PROBLEM TO WORK ON -
For the entries that follow, restate word for word the line containing "theorem test_decode_cmpAccImm : decode", the line containing "decode [0b01110000, 0x80]", and every line that lies between them.

Saved entries:
::::

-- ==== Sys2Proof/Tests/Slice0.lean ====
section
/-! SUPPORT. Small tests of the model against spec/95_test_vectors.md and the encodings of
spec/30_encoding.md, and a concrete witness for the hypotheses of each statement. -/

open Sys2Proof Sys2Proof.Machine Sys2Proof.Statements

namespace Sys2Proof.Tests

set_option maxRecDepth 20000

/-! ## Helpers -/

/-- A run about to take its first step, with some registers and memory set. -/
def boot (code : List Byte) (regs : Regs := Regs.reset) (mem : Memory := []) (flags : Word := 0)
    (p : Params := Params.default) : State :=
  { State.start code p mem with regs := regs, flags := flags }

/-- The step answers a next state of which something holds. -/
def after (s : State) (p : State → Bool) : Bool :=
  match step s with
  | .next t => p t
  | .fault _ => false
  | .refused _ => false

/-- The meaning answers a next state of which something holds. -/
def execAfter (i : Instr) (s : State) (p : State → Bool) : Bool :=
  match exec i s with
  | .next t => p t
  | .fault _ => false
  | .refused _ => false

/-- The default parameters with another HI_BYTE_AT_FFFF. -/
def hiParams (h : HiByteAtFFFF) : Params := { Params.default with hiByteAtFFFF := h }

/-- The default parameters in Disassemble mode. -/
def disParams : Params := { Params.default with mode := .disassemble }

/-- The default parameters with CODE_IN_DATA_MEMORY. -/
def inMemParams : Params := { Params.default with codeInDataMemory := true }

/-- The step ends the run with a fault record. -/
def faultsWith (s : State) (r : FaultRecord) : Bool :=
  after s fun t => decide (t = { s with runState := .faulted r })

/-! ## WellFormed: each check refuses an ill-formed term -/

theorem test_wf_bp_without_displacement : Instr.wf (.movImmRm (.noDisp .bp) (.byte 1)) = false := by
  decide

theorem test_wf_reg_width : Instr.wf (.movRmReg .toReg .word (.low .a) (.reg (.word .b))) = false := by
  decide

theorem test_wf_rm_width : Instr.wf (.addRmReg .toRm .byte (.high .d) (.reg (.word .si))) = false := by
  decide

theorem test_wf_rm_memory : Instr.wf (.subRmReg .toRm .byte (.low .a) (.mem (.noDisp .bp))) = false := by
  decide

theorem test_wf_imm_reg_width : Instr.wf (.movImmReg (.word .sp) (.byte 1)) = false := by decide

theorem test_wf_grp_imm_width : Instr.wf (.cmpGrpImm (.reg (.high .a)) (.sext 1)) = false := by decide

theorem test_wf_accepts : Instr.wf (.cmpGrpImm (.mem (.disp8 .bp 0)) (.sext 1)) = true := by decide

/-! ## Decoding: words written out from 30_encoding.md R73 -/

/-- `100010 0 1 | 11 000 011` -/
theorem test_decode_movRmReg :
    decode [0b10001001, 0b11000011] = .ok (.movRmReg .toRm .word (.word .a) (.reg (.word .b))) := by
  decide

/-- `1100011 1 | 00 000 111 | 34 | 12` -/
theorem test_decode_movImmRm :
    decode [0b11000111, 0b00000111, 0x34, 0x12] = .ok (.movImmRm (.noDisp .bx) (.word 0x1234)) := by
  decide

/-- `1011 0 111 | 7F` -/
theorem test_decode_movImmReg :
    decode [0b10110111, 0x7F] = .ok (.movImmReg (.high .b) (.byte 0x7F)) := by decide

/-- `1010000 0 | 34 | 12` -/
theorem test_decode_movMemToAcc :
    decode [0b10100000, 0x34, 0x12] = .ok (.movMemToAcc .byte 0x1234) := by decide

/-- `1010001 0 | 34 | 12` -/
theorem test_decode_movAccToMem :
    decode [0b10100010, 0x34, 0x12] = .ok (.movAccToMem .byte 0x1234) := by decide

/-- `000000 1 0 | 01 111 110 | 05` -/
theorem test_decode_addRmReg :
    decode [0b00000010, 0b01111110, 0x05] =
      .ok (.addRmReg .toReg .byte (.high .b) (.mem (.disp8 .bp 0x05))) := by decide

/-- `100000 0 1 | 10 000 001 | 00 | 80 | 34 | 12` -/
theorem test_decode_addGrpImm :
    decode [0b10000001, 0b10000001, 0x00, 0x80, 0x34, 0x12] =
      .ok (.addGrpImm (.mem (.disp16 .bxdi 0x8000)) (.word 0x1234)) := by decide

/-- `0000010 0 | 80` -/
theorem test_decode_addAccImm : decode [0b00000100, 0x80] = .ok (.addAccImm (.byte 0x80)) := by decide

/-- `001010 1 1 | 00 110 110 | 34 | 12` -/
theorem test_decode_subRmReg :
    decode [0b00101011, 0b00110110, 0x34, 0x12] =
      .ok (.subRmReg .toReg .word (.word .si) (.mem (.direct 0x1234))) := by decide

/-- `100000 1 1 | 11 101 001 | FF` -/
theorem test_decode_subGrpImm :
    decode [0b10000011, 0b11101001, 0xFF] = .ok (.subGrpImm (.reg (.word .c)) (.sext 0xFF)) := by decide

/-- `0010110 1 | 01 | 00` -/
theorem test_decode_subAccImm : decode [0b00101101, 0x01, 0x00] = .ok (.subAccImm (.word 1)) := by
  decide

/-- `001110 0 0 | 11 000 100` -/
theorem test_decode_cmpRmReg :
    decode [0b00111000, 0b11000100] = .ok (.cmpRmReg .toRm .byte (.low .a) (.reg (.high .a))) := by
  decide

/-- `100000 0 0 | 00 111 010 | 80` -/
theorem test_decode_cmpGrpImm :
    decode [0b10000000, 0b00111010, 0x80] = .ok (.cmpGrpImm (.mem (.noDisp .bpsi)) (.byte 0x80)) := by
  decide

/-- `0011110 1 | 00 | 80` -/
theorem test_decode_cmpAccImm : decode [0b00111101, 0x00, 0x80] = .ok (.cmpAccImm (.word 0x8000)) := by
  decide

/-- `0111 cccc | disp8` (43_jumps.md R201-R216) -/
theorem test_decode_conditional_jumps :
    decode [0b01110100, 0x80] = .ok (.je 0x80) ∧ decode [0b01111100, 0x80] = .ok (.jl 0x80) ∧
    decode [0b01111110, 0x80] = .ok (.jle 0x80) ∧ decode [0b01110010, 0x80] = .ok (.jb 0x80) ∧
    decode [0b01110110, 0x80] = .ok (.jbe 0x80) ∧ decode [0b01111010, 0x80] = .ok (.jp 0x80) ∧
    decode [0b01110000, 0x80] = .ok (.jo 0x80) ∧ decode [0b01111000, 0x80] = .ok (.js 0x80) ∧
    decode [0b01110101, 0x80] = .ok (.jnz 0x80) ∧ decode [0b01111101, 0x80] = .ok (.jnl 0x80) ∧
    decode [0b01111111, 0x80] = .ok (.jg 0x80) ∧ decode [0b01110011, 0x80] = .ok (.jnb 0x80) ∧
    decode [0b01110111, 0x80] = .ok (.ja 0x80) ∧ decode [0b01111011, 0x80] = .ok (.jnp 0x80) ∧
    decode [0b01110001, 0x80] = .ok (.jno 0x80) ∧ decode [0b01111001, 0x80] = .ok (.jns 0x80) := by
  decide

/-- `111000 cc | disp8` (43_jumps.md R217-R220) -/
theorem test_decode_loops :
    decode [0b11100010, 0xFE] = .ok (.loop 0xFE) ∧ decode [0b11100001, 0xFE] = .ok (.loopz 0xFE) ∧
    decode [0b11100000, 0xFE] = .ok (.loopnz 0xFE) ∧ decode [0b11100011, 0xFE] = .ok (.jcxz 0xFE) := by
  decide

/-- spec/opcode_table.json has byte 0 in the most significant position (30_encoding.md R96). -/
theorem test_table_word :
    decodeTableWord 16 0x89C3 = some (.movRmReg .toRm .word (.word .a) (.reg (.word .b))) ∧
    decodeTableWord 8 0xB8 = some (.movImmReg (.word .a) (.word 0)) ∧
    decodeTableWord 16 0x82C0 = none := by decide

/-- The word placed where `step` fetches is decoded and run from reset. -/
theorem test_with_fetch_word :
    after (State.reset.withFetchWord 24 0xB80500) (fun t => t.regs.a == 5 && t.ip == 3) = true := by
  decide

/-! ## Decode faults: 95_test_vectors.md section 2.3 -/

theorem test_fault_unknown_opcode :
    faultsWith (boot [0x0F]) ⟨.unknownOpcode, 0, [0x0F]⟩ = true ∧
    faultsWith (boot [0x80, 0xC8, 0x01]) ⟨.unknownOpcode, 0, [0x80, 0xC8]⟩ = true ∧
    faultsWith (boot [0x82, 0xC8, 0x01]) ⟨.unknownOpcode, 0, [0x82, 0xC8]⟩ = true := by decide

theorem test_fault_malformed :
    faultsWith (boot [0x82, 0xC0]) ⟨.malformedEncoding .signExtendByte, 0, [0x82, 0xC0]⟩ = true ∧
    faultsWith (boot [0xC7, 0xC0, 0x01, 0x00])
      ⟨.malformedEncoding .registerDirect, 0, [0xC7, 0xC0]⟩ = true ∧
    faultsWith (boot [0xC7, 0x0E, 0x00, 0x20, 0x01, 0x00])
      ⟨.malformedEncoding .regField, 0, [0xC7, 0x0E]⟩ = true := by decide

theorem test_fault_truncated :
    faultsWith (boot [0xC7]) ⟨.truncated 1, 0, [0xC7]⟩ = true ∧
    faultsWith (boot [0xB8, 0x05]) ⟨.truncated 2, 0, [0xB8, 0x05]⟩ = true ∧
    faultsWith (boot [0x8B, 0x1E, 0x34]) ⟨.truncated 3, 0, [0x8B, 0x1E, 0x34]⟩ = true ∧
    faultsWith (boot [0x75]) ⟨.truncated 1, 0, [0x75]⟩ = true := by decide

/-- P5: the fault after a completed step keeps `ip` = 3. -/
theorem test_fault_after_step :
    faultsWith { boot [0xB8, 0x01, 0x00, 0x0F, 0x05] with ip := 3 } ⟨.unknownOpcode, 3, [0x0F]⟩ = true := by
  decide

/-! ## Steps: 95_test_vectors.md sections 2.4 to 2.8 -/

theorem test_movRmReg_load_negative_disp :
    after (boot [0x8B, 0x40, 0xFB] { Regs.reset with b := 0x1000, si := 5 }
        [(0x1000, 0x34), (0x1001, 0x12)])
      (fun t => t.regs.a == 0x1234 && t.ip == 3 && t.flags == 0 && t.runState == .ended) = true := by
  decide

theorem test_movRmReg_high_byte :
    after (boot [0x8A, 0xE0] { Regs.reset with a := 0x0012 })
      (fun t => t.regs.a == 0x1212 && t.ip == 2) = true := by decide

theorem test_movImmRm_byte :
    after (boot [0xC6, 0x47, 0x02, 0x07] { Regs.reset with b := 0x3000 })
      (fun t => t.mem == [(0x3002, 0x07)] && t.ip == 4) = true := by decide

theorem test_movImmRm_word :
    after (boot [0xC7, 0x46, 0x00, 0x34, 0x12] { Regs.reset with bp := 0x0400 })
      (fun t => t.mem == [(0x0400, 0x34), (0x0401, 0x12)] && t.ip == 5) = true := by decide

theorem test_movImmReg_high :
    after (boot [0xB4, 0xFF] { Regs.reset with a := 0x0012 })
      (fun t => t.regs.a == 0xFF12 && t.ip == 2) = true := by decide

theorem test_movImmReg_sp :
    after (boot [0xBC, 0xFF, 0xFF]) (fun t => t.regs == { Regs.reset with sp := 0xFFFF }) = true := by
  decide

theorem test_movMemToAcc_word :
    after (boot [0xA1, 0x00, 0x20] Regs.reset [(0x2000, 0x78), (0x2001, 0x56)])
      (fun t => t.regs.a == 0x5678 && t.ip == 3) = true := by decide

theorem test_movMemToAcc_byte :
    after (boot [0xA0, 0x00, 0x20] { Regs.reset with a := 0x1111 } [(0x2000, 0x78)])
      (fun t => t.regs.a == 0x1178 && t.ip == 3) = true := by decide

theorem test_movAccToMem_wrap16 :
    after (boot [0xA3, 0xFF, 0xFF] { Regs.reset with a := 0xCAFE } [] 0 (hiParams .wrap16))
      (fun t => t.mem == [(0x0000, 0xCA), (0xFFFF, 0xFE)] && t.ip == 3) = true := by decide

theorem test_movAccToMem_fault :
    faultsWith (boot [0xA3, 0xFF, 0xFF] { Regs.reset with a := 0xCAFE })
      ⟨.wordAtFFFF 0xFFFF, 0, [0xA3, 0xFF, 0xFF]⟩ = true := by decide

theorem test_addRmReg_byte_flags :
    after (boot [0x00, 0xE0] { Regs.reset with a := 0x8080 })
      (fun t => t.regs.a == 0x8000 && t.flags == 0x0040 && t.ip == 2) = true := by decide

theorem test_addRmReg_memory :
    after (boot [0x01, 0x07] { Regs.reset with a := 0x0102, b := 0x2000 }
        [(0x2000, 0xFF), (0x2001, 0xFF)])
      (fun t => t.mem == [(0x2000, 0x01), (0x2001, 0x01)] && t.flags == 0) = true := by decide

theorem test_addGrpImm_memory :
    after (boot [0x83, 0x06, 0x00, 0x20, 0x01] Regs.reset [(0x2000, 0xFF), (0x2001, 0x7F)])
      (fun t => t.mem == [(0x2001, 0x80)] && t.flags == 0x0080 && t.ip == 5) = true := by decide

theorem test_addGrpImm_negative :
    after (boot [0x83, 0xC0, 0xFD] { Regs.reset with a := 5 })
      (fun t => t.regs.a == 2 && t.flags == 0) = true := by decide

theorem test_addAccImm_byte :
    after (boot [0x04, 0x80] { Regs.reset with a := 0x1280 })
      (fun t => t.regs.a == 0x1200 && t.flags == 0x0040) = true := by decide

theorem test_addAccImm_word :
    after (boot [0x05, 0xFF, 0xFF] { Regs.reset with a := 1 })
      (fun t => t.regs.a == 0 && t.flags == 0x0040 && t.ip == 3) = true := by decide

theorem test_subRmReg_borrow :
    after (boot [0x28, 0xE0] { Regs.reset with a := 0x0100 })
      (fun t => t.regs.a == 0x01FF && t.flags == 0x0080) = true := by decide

::::

WRITTEN SOLUTION -
theorem test_decode_cmpAccImm : decode [0b00111101, 0x00, 0x80] = .ok (.cmpAccImm (.word 0x8000)) := by
  decide

/-- `0111 cccc | disp8` (43_jumps.md R201-R216) -/
theorem test_decode_conditional_jumps :
    decode [0b01110100, 0x80] = .ok (.je 0x80) ∧ decode [0b01111100, 0x80] = .ok (.jl 0x80) ∧
    decode [0b01111110, 0x80] = .ok (.jle 0x80) ∧ decode [0b01110010, 0x80] = .ok (.jb 0x80) ∧
    decode [0b01110110, 0x80] = .ok (.jbe 0x80) ∧ decode [0b01111010, 0x80] = .ok (.jp 0x80) ∧
    decode [0b01110000, 0x80] = .ok (.jo 0x80) ∧ decode [0b01111000, 0x80] = .ok (.js 0x80) ∧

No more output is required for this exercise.